Autor foi impedido de utilizar plataforma elevatória de ônibus.

 

A 11ª Câmara de Direito Privado do Tribunal de Justiça de São Paulo condenou uma empresa de ônibus a permitir que pessoa portadora de deficiência física use a plataforma elevatória disponível nos veículos. A decisão fixou, ainda, o pagamento de indenização no valor de R$ 10 mil a título de danos morais.

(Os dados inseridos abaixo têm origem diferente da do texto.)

-- ==== Sys2Proof/Laws/Decode.lean ====
section
/-! SUPPORT. The laws of the decoder: its three list forms, and the fallback bytes. -/

namespace Sys2Proof

theorem decode_alone {op : Byte} (rest : List Byte) (h : operandBytes op = 0) :
    decode (op :: rest) = .ok (decodeBytes op 0#8 0#8, rest) := by
  simp only [decode, h]

theorem decode_with_one {op : Byte} (b1 : Byte) (rest : List Byte) (h : operandBytes op = 1) :
    decode (op :: b1 :: rest) = .ok (decodeBytes op b1 0#8, rest) := by
  simp only [decode, h]

theorem decode_with_two {op : Byte} (b1 b2 : Byte) (rest : List Byte) (h : operandBytes op = 2) :
    decode (op :: b1 :: b2 :: rest) = .ok (decodeBytes op b1 b2, rest) := by
  simp only [decode, h]

/-- An unknown opcode byte is one byte long and decodes to the fallback row (R222). -/
theorem decodeBytes_unknown (op : Byte) (h : isUnknownOpcode op = true) :
    operandBytes op = 0 ∧ decodeBytes op 0#8 0#8 = .unknownOpcode op := by
  revert op; decide

/-- An unknown second byte decodes to its fallback row (R223). -/
theorem decodeEscaped_unknown (op2 : Byte) (h : isUnknownEscapedOpcode op2 = true) :
    decodeEscaped op2 = .unknownEscapedOpcode op2 := by
  revert op2; decide

/-- A second byte has a RES row exactly when it names a bit and a register (R203). -/
theorem isResByte_eq (op2 : Byte) : isResByte op2 = (resOperands op2).isSome := by
  revert op2; decide

end Sys2Proof
end

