/-- V-ALU-13 -/
theorem test_res_7_b :
    answersNext (step (withCode 0x0100 [0xCB#8, 0xB8#8] { launch with b := 0x80#8 })) (fun t => t.b ==
      0x00#8 && t.f == 0xB0#8) = true := by decide

/-- V-ALU-15 -/
theorem test_res_3_e :
    answersNext (step (withCode 0x0100 [0xCB#8, 0x9B#8] launch)) (fun t => t.e == 0xD0#8) = true := by
      decide

/-- V-ALU-16 -/
theorem test_unknown_escaped :
    answersNext (step (withCode 0x0100 [0xCB#8, 0x86#8] launch)) (fun t => t.pc == 0x0102#16 && t.cost ==
      8#8 && t.trace == [.unknownEscapedOpcode 0x0100#16 0x86#8]) = true := by decide

/-- V-SYS-4 -/
theorem test_nop_dispatches_nothing :
    answersNext (step (withCode 0x0100 [0x00#8] { launch with ifReg := 0x04#8, ie := 0x04#8 })) (fun t =>
      t.ime == true && t.pc == 0x0101#16 && t.ifReg == 0x04#8 && t.cost == 4#8) = true := by decide

/-- V-SYS-5 -/
theorem test_nop_no_request :
    answersNext (step (withCode 0x0100 [0x00#8] { launch with ifReg := 0x04#8, ie := 0x03#8 })) (fun t =>
      t.ime == false) = true := by decide

/-- V-SYS-3 -/
theorem test_di :
    answersNext (step (withCode 0x0100 [0xF3#8] { launch with ime := true, ifReg := 0x01#8, ie := 0x01#8
      })) (fun t => t.ime == false && t.cost == 4#8) = true := by decide

/-- V-SYS-6 -/
theorem test_unknown_opcode :
    answersNext (step (withCode 0x0100 [0x76#8] launch)) (fun t => t.pc == 0x0101#16 && t.cost == 4#8 &&
      t.total == 4 && t.trace == [.unknownOpcode 0x0100#16 0x76#8]) = true := by decide

/-- V-SYS-7 -/
theorem test_ei_is_unknown :
    answersNext (step (withCode 0x0100 [0xFB#8] launch)) (fun t => t.pc == 0x0101#16 && t.ime == false) =
      true := by decide

/-- V-MEM-1 -/
theorem test_fetch_miss :
    answersNext (step (withCode 0x0100 [0x00#8] { launch with pc := 0xA000#16 })) (fun t => t.pc ==
      0xA001#16 && t.cost == 4#8 && t.trace == [.unmappedRead 0xA000#16]) = true := by decide

/-- V-MEM-2 -/
theorem test_fetch_wraps :
    answersNext (step (withCode 0x0100 [0x00#8] { launch with pc := 0xFFFF#16, ie := 0x3E#8, mem :=
      [(0x0000, 0x99#8)] })) (fun t => t.a == 0x99#8 && t.pc == 0x0001#16 && t.cost == 8#8) = true := by
      decide

/-- V-MEM-3 -/
theorem test_fetch_from_ly :
    answersNext (step (withCode 0x0100 [0x00#8] { launch with pc := 0xFF44#16 })) (fun t => t.pc ==
      0xFF45#16 && t.cost == 4#8) = true := by decide

/-- V-STEP-1 -/
theorem test_at_the_threshold :
    answersNext (step (withCode 0x0100 [0x00#8] { launch with total := 50000 })) (fun t => t.total == 50004
      && t.cost == 4#8) = true := by decide

/-- V-STEP-2 -/
theorem test_watchdog_budget :
    answersNext (step (withCode 0x0100 [0x00#8] { launch with total := 50001 })) (fun t => t.pc ==
      0x0100#16 && t.ime == true && t.ifReg == 0xFF#8 && t.ie == 0xFF#8 && t.lcdc == 0x93#8 && t.bgp ==
      0xE4#8 && t.total == 50021 && t.cost == 20#8 && t.trace == []) = true := by decide

/-- V-STEP-3 -/
theorem test_watchdog_unaccounted :
    answersNext (step (withCode 0x0100 [0x00#8] { launch with total := 50001, cfg := { vectorConfig with
      watchdogAccounts := false } })) (fun t => t.total == 50001 && t.clk == 0 && t.pc == 0x0100#16) = true
      := by decide

/-- V-SRC-6 -/
theorem test_watchdog_after_rst :
    answersNext (step (withCode 0x0100 [0x00#8] { launch with pc := 0x0038#16 })) (fun t => t.pc ==
      0x0100#16 && t.ime == true && t.ifReg == 0xFF#8 && t.ie == 0xFF#8 && t.cost == 20#8 && t.sp ==
      0xFFFE#16) = true := by decide

/-- V-STEP-4 -/
theorem test_auto_ime :
    answersNext (step (withCode 0x0100 [0xF3#8] { launch with total := 100001, cfg := { vectorConfig with
      watchdogThreshold := 1000000 } })) (fun t => t.ime == true && t.total == 100005) = true := by decide

/-- V-STEP-5 -/
theorem test_auto_ime_boundary :
    answersNext (step (withCode 0x0100 [0xF3#8] { launch with total := 100000, cfg := { vectorConfig with
      watchdogThreshold := 1000000 } })) (fun t => t.ime == false && t.total == 100004) = true := by decide

/-! The rendering engine (V-PPU-0) -/

/-- V-PPU-0a and V-PPU-0b. -/
theorem test_overshoot_is_dropped :
    let s := { launch with clk := 76 }
    (advanceClock 24 s).clk = 0 ∧ (advanceClock 24 s).mode = .drawing ∧ (advanceClock 24 s).stat = 0x03#8 ∧
    (advanceClock 3 s).clk = 79 ∧ (advanceClock 3 s).mode = .oamScan := by decide

/-- V-PPU-0c. -/
theorem test_vblank_entry :
    let s := { launch with mode := .hblank, ly := 143#8, clk := 200, stat := 0x00#8 }
    let t := advanceRendering 4 s
    t.ly = 144#8 ∧ t.mode = .vblank ∧ t.stat = 0x01#8 ∧ t.clk = 0 ∧ t.ifReg = 0x01#8 := by decide

/-- V-PPU-0d. -/
theorem test_frame_wraps :
    let s := { launch with mode := .vblank, ly := 153#8, clk := 452, stat := 0x01#8 }
    (advanceClock 4 s).ly = 0#8 ∧ (advanceClock 4 s).mode = .oamScan ∧ (advanceClock 4 s).clk = 0 ∧
    frameComplete 4 s = false := by decide

/-- V-PPU-0e, at two columns. -/
theorem test_hblank_entry_renders :
    let s := { launch with
      mode := .drawing, ly := 7#8, clk := 170, stat := 0x03#8
      fb := Vector.replicate 144 (Vector.replicate 160 3#2) }
    let t := advanceClock 4 s
    t.mode = .hblank ∧ t.clk = 0 ∧ t.fb[7][0] = 0#2 ∧ t.fb[7][159] = 0#2 ∧ t.fb[6][0] = 3#2 := by
  refine ⟨rfl, rfl, ?_, ?_, ?_⟩
  · exact (renderScanline_entry 7 0 _ (by decide) (by decide)).trans (by decide)
  · exact (renderScanline_entry 7 159 _ (by decide) (by decide)).trans (by decide)
  · exact (congrArg (·[0]) (renderScanline_other 7 6 _ (by decide) (by decide))).trans (by decide)

/-! Compositing (V-PPU-1 to V-PPU-10), pixel by pixel -/

/-- The tiles of 95_test_vectors.md section 2.9 that the tests use: tile 1 row 0, tile 2 row 0 and row 4,
tile 4 and tile 5 row 0. -/
def tiles : Memory :=
  [(0x8010, 0x3C#8), (0x8011, 0x7E#8), (0x8020, 0xFF#8), (0x8028, 0xFF#8), (0x8040, 0x80#8),
   (0x8050, 0x01#8)]

/-- A picture: LCDC, and cells above the tiles. -/
def picture (lcdc : Byte) (cells : Memory) : State :=
  { launch with lcdc := lcdc, bgp := 0xE4#8, obp0 := 0xE4#8, obp1 := 0x1B#8, mem := tiles ++ cells }

/-- Some pixels of a row. -/
def pixels (s : State) (y : Nat) (columns : List Nat) : List Nat :=
  columns.map fun x => (s.pixel (s.sortedSprites y) x y).toNat

/-- V-PPU-1. -/
theorem test_display_off : pixels (picture 0x13#8 [(0x9800, 0x01#8)]) 0 [0, 3] = [0, 0] := by decide
/-- V-PPU-2a. -/
theorem test_background_row :
    pixels (picture 0x91#8 [(0x9800, 0x01#8)]) 0 [0, 1, 2, 5, 6, 7] = [0, 2, 3, 3, 2, 0] := by decide
/-- V-PPU-3b. -/
theorem test_background_wraps :
    pixels { picture 0x91#8 [(0x9800, 0x01#8)] with scx := 250#8, scy := 255#8 } 1 [6, 7, 8, 12, 13] =
      [0, 2, 3, 2, 0] := by decide
/-- V-PPU-4: tile indices 0x80, 0x00, 0xFF and 0x7F in signed mode. -/
theorem test_signed_tile_data :
    pixels { launch with
      lcdc := 0x81#8, bgp := 0xE4#8
      mem := [(0x8800, 0xFF#8), (0x8801, 0xFF#8), (0x8FF1, 0xFF#8), (0x9000, 0xFF#8), (0x97F0, 0x0F#8),
              (0x97F1, 0x0F#8), (0x9800, 0x80#8), (0x9802, 0xFF#8), (0x9803, 0x7F#8)] }
      0 [0, 8, 16, 24, 28, 32] = [3, 1, 2, 0, 3, 1] := by decide
/-- V-PPU-5a and V-PPU-5b (the rows of tiles 2 and 3 that are seen). -/
theorem test_window :
    let s := { picture 0xF1#8 [] with
      wy := 2#8, wx := 107#8
      mem := [(0x8020, 0xFF#8), (0x8033, 0xFF#8), (0x8035, 0xFF#8)] ++
        (List.range 8).map (fun c => (0x980C + c, 3#8)) ++ [(0x9C00, 0x02#8)] }
    pixels s 2 [95, 96, 99, 100, 107, 108] = [0, 2, 2, 1, 1, 2] ∧ pixels s 1 [95, 96, 100] = [0, 2, 2] := by
  decide
/-- V-PPU-6. -/
theorem test_lower_x_wins :
    pixels (picture 0x93#8
      [(0xFE00, 16#8), (0xFE01, 11#8), (0xFE02, 2#8), (0xFE04, 16#8), (0xFE05, 8#8), (0xFE06, 2#8),
       (0xFE07, 0x10#8)]) 4 [0, 3, 7, 8, 10, 11] = [2, 2, 2, 1, 1, 0] := by decide
/-- V-PPU-6b. -/
theorem test_equal_x_earlier_wins :
    pixels (picture 0x93#8
      [(0xFE00, 16#8), (0xFE01, 8#8), (0xFE02, 2#8), (0xFE04, 16#8), (0xFE05, 8#8), (0xFE06, 2#8),
       (0xFE07, 0x10#8)]) 4 [0, 7, 8] = [1, 1, 0] := by decide
/-- V-PPU-7a. -/
theorem test_sprite_behind_background :
    pixels (picture 0x93#8
      [(0x9800, 0x01#8), (0xFE00, 16#8), (0xFE01, 8#8), (0xFE02, 2#8), (0xFE03, 0x80#8)])
      0 [0, 1, 2, 6, 7] = [1, 2, 3, 2, 1] := by decide
/-- V-PPU-9a to V-PPU-9d. -/
theorem test_sprite_flips :
    let s := fun attr => picture 0x93#8
      [(0xFE00, 26#8), (0xFE01, 28#8), (0xFE02, 4#8), (0xFE03, attr)]
    pixels (s 0x00#8) 10 [20, 27] = [1, 0] ∧ pixels (s 0x20#8) 10 [20, 27] = [0, 1] ∧
    pixels (s 0x40#8) 17 [20, 27] = [1, 0] ∧ pixels (s 0x60#8) 17 [20, 27] = [0, 1] := by decide
/-- V-PPU-9e and V-PPU-9f: 16-row sprites. -/
theorem test_tall_sprites :
    let s := fun attr => picture 0x97#8
      [(0xFE00, 26#8), (0xFE01, 28#8), (0xFE02, 5#8), (0xFE03, attr)]
    pixels (s 0x00#8) 10 [20, 27] = [1, 0] ∧ pixels (s 0x00#8) 18 [20, 27] = [0, 1] ∧
    pixels (s 0x40#8) 17 [20, 27] = [0, 1] ∧ pixels (s 0x40#8) 25 [20, 27] = [1, 0] := by decide
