-- ==== Sys2Proof/Config.lean ====
section
/-! DEFINITION. What is fixed for the machine: the constants of 00_scope.md R6 and R8, and the Base Engine's mathematics, left uninterpreted. -/

namespace Sys2Proof.Config

/-- BLOCK, in bytes (00_scope.md R6). -/
def blockSize : Nat := 16

/-- TAGSZ, in bytes (00_scope.md R6, 44_tagsize.md R166). -/
def tagSize : Nat := 16

/-- STDNONCE, in bytes (00_scope.md R6); the default of NSIZE (R7). -/
def stdNonceSize : Nat := 12

/-- LIMIT, the bound on the bytes taken by NEXT in one message (00_scope.md R8). -/
def limit : Nat := (2 ^ 32 - 2) * 16

/-- The block cipher under the engine's key, behind `Eng.enc` (40_engine_primitives.md R115).
The key is named by a number: the source gives it no size (91 N3). Uninterpreted (R9, log 1). -/
opaque blockEncrypt : Nat → Block → Block

/-- One GHASH fold of one block into the accumulator, behind `Eng.ghash` (R114). Uninterpreted (R9, log 1). -/
opaque ghashFold : Nat → Block → Block → Block

/-- Counter derivation from a nonce, `Eng.derive` (R111). Uninterpreted (R9, log 1). -/
opaque deriveCounter : Nat → List Byte → Block

end Sys2Proof.Config
end

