-- ==== Sys2Proof/Laws/Commands.lean ====
section
/-! SUPPORT. What the commands answer, by the checks they pass: the inversion lemma `exec_accepted`, and the frame of the engine requests. -/

namespace Sys2Proof.Laws

open Sys2Proof.Machine

/-- An accepted INIT_*. -/
theorem initWith_accepted {m : Mode} {n a : List Byte} {s : State} (h : s.phase ≠ .faulted)
    (hn : n.length = s.nsize.toNat) : initWith m n a s = .next (s.afterInit m n a) := by
  rw [initWith, unlessFaulted_not h, if_pos (by simpa [nonceLengthOk] using hn), openMessage_eq]

/-- INIT_* with a nonce of the wrong length. -/
theorem initWith_badNonce {m : Mode} {n a : List Byte} {s : State} (h : s.phase ≠ .faulted)
    (hn : n.length ≠ s.nsize.toNat) : initWith m n a s = .next (s.afterFatal .badNonceLen) := by
  rw [initWith, unlessFaulted_not h, if_neg (by simpa [nonceLengthOk] using hn)]; rfl

/-- An accepted FIN_ENC. -/
theorem execFinEnc_accepted {s : State} (hp : s.phase = .active) (hm : s.mode = .enc) :
    execFinEnc s = .next (closeSeal s) := by
  rw [execFinEnc, unlessFaulted_not (by simp [hp]), if_neg (by simp [hp]), if_neg (by simp [hm])]

/-- An accepted FIN_DEC. -/
theorem execFinDec_accepted {s : State} {tag : List Byte} (hp : s.phase = .active) (hm : s.mode ≠ .enc)
    (ht : tag.length = 16) : execFinDec tag s = .next (closeOpen tag s) := by
  rw [execFinDec, unlessFaulted_not (by simp [hp]), if_neg (by simp [hp]), if_neg hm,
    if_neg (by simp [ht, Config.tagSize])]

/-- No meaning ends in a fault or a refusal. -/
theorem exec_answers_next (i : Instr) (s : State) : ∃ t, exec i s = .next t := by
  cases i <;> simp only [exec, execTagsize, execInitEnc, execInitDec, execInitVfy, execNext, execFinEnc, execFinDec,
    initWith, execEngDerive, execEngInc, execEngCtr, execEngGhash, execEngEnc, unlessFaulted, answerFaulted,
    raiseFatal] <;> (try split_ifs) <;> exact ⟨_, rfl⟩

/-- An engine request changes nothing but the record of EP. -/
theorem engineRequest_frame (s t : State) (i : Instr) (hc : i.channel = .ep) (h : exec i s = .next t) :
    ∃ l, t = { s with epLog := l } := by
  cases i <;> simp [Instr.channel] at hc <;> cases h <;> exact ⟨_, rfl⟩

/-- Everything a command does once none of its checks fails (60_exceptions.md R178). -/
theorem exec_accepted (s : State) (i : Instr) (hc : i.channel = .hc) (h : s.phase ≠ .faulted)
    (hf : firstFailing i s = none) :
    (i = .tagsize ∧ exec i s = .next (s.respond .ok .noFault [16])) ∨
    (∃ m n a,
      (i = .initEnc n a ∧ m = .enc ∨ i = .initDec n a ∧ m = .dec ∨ i = .initVfy n a ∧ m = .vfy) ∧
        n.length = s.nsize.toNat ∧ exec i s = .next (s.afterInit m n a)) ∨
    (∃ d, i = .next d ∧ s.phase = .active ∧ s.ctlen.toNat + d.length ≤ Config.limit ∧
      exec i s = .next (takeFragment d s)) ∨
    (i = .finEnc ∧ s.phase = .active ∧ s.mode = .enc ∧ exec i s = .next (closeSeal s)) ∨
    (∃ tag, i = .finDec tag ∧ s.phase = .active ∧ s.mode ≠ .enc ∧ tag.length = 16 ∧
      exec i s = .next (closeOpen tag s)) := by
  have bad : ∀ n : List Byte, (if n.length ≠ s.nsize.toNat then some Cause.badNonceLen else none) = none →
      n.length = s.nsize.toNat := fun n hn => by
    by_contra e; rw [if_pos e] at hn; cases hn
  cases i with
  | tagsize => exact .inl ⟨rfl, unlessFaulted_not h _⟩
  | initEnc n a =>
    exact .inr (.inl ⟨.enc, n, a, .inl ⟨rfl, rfl⟩, bad n hf, initWith_accepted h (bad n hf)⟩)
  | initDec n a =>
    exact .inr (.inl ⟨.dec, n, a, .inr (.inl ⟨rfl, rfl⟩), bad n hf, initWith_accepted h (bad n hf)⟩)
  | initVfy n a =>
    exact .inr (.inl ⟨.vfy, n, a, .inr (.inr ⟨rfl, rfl⟩), bad n hf, initWith_accepted h (bad n hf)⟩)
  | next d =>
    simp only [firstFailing] at hf
    split at hf
    · cases hf
    · split at hf
      · cases hf
      · rename_i h1 h2
        have h1 : s.phase = .active := not_not.1 h1
        exact .inr (.inr (.inl ⟨d, rfl, h1, not_lt.1 h2, execNext_accepted h1 (not_lt.1 h2)⟩))
  | finEnc =>
    simp only [firstFailing] at hf
    split at hf
    · cases hf
    · split at hf
      · cases hf
      · rename_i h1 h2
        exact .inr (.inr (.inr (.inl
          ⟨rfl, not_not.1 h1, not_not.1 h2, execFinEnc_accepted (not_not.1 h1) (not_not.1 h2)⟩)))
  | finDec tag =>
    simp only [firstFailing] at hf
    split at hf
    · cases hf
    · split at hf
      · cases hf
      · split at hf
        · cases hf
        · rename_i h1 h2 h3
          exact .inr (.inr (.inr (.inr
            ⟨tag, rfl, not_not.1 h1, h2, not_not.1 h3, execFinDec_accepted (not_not.1 h1) h2 (not_not.1 h3)⟩)))
  | engDerive n => cases hc
  | engInc c => cases hc
  | engCtr c d => cases hc
  | engGhash y d => cases hc
  | engEnc b => cases hc

/-- The length of padded data, for data shorter than 2^63 bytes. -/
theorem pad16_bounds {d : List Byte} (h : d ≠ []) (hl : d.length < 2 ^ 63) :
    16 ≤ (pad16 d).length ∧ (pad16 d).length % 16 = 0 ∧ 16 + (pad16 d).length < 2 ^ 64 := by
  have : 0 < d.length := List.length_pos_iff.2 h
  rw [pad16_length]; omega

end Sys2Proof.Laws
end

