-- ==== Sys2Proof/Laws/Decode.lean ====
section
/-! SUPPORT. Lemmas about headers, framing and the decoder on an encoded instruction. -/

namespace Sys2Proof.Laws

/-! ### Header fields -/

theorem toNat_append_add {m n : Nat} (x : BitVec m) (y : BitVec n) :
    (x ++ y).toNat = x.toNat * 2 ^ n + y.toNat := by
  rw [BitVec.toNat_append, ← Nat.shiftLeft_add_eq_or_of_lt y.isLt, Nat.shiftLeft_eq]

theorem cmdHeader_toNat (op : Byte) (n : BitVec 16) (d : Word64) :
    (cmdHeader op n d).toNat = op.toNat * 2 ^ 120 + n.toNat * 2 ^ 96 + d.toNat := by
  simp only [cmdHeader, toNat_append_add]
  have h8 : (0 : BitVec 8).toNat = 0 := rfl
  have h32 : (0 : BitVec 32).toNat = 0 := rfl
  rw [h8, h32]
  ring

theorem engHeader_toNat (op : Byte) (p : Word64) :
    (engHeader op p).toNat = op.toNat * 2 ^ 120 + p.toNat := by
  simp only [engHeader, toNat_append_add]
  have h56 : (0 : BitVec 56).toNat = 0 := rfl
  rw [h56]
  ring

/-- A field of a register as a number. -/
theorem extract_toNat (h : Block) (lo len : Nat) : (h.extractLsb' lo len).toNat = h.toNat / 2 ^ lo % 2 ^ len := by
  rw [BitVec.extractLsb'_toNat, Nat.shiftRight_eq_div_pow]

/-- A header is its five fields. -/
theorem header_fields (h : Block) :
    h.toNat = (hdrOp h).toNat * 2 ^ 120 + (hdrRsv1 h).toNat * 2 ^ 112 + (hdrNlen h).toNat * 2 ^ 96 +
      (hdrRsv2 h).toNat * 2 ^ 64 + (hdrDlen h).toNat := by
  have := h.isLt
  simp only [hdrOp, hdrRsv1, hdrNlen, hdrRsv2, hdrDlen, extract_toNat]
  omega

@[simp] theorem hdrOp_cmdHeader (op : Byte) (n : BitVec 16) (d : Word64) : hdrOp (cmdHeader op n d) = op := by
  apply BitVec.eq_of_toNat_eq
  have := op.isLt; have := n.isLt; have := d.isLt
  rw [hdrOp, extract_toNat, cmdHeader_toNat]
  omega

@[simp] theorem hdrRsv1_cmdHeader (op : Byte) (n : BitVec 16) (d : Word64) : hdrRsv1 (cmdHeader op n d) = 0 := by
  apply BitVec.eq_of_toNat_eq
  have := op.isLt; have := n.isLt; have := d.isLt
  rw [hdrRsv1, extract_toNat, cmdHeader_toNat]
  show _ = 0
  omega

@[simp] theorem hdrNlen_cmdHeader (op : Byte) (n : BitVec 16) (d : Word64) : hdrNlen (cmdHeader op n d) = n := by
  apply BitVec.eq_of_toNat_eq
  have := op.isLt; have := n.isLt; have := d.isLt
  rw [hdrNlen, extract_toNat, cmdHeader_toNat]
  omega

@[simp] theorem hdrRsv2_cmdHeader (op : Byte) (n : BitVec 16) (d : Word64) : hdrRsv2 (cmdHeader op n d) = 0 := by
  apply BitVec.eq_of_toNat_eq
  have := op.isLt; have := n.isLt; have := d.isLt
  rw [hdrRsv2, extract_toNat, cmdHeader_toNat]
  show _ = 0
  omega

@[simp] theorem hdrDlen_cmdHeader (op : Byte) (n : BitVec 16) (d : Word64) : hdrDlen (cmdHeader op n d) = d := by
  apply BitVec.eq_of_toNat_eq
  have := op.isLt; have := n.isLt; have := d.isLt
  rw [hdrDlen, extract_toNat, cmdHeader_toNat]
  omega

@[simp] theorem hdrOp_engHeader (op : Byte) (p : Word64) : hdrOp (engHeader op p) = op := by
  apply BitVec.eq_of_toNat_eq
  have := op.isLt; have := p.isLt
  rw [hdrOp, extract_toNat, engHeader_toNat]
  omega

@[simp] theorem hdrZero_engHeader (op : Byte) (p : Word64) : hdrZero (engHeader op p) = 0 := by
  apply BitVec.eq_of_toNat_eq
  have := op.isLt; have := p.isLt
  rw [hdrZero, extract_toNat, engHeader_toNat]
  show _ = 0
  omega

@[simp] theorem hdrDlen_engHeader (op : Byte) (p : Word64) : hdrDlen (engHeader op p) = p := by
  apply BitVec.eq_of_toNat_eq
  have := op.isLt; have := p.isLt
  rw [hdrDlen, extract_toNat, engHeader_toNat]
  omega

/-! ### Framing -/

/-- The decoder on a stream that starts with a header and the payload it announces. -/
theorem decode_framed (ch : Channel) (h : Block) (p rest : List Byte) (hp : p.length = payloadLength ch h) :
    decode ch (blockBytes h ++ p ++ rest) =
      match decodeFramed ch h p with
      | .error why => .illegal why rest
      | .ok i => .instr i rest := by
  have h16 : (blockBytes h).length = 16 := blockBytes_length h
  rw [decode, if_neg (by simp only [List.length_append, h16]; omega), List.append_assoc,
    List.take_left' h16, List.drop_left' h16, bytesBlock_blockBytes]
  simp only [← hp]
  cases hd : decodeFramed ch h p <;>
    simp only [if_neg (by simp only [List.length_append]; omega : ¬ (p ++ rest).length < p.length),
      List.take_left' rfl, List.drop_left' rfl, hd]

/-- The table word's instruction is what the decoder reads from its bytes (log 14). -/
theorem decode_zeroPayloadBytes (ch : Channel) (h : Block) (rest : List Byte) :
    decode ch (zeroPayloadBytes ch h ++ rest) =
      match decodeFramed ch h (List.replicate (payloadLength ch h) 0) with
      | .error why => .illegal why rest
      | .ok i => .instr i rest :=
  decode_framed ch h _ rest (by simp)

/-! ### The decoder when it finds nothing whole -/

theorem decode_short (ch : Channel) (bs : List Byte) (h : bs.length < 16) : decode ch bs = .incomplete := by
  rw [decode, if_pos h]

end Sys2Proof.Laws
end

Consta dos autos que o passageiro, que necessita de muletas para se locomover, foi impedido por um motorista da empresa de embarcar no ônibus por meio de plataforma elevatória, sob a alegação de que o equipamento deveria ser usado por cadeirantes.

Em sua decisão, o relator, desembargador Renato Rangel Desinano, ressaltou que, uma vez caracterizados o ato ilícito, o dano e o nexo causal, cabe à empresa indenizar os prejuízos causados ao autor. “Verifica-se, assim, que a ré praticou ato ilícito ao impor empecilho ao embarque do autor pela plataforma elevatória do ônibus, fato que o expôs a humilhação e constrangimento perante outros passageiros, ferindo sua dignidade enquanto pessoa que necessita de cuidados especiais.”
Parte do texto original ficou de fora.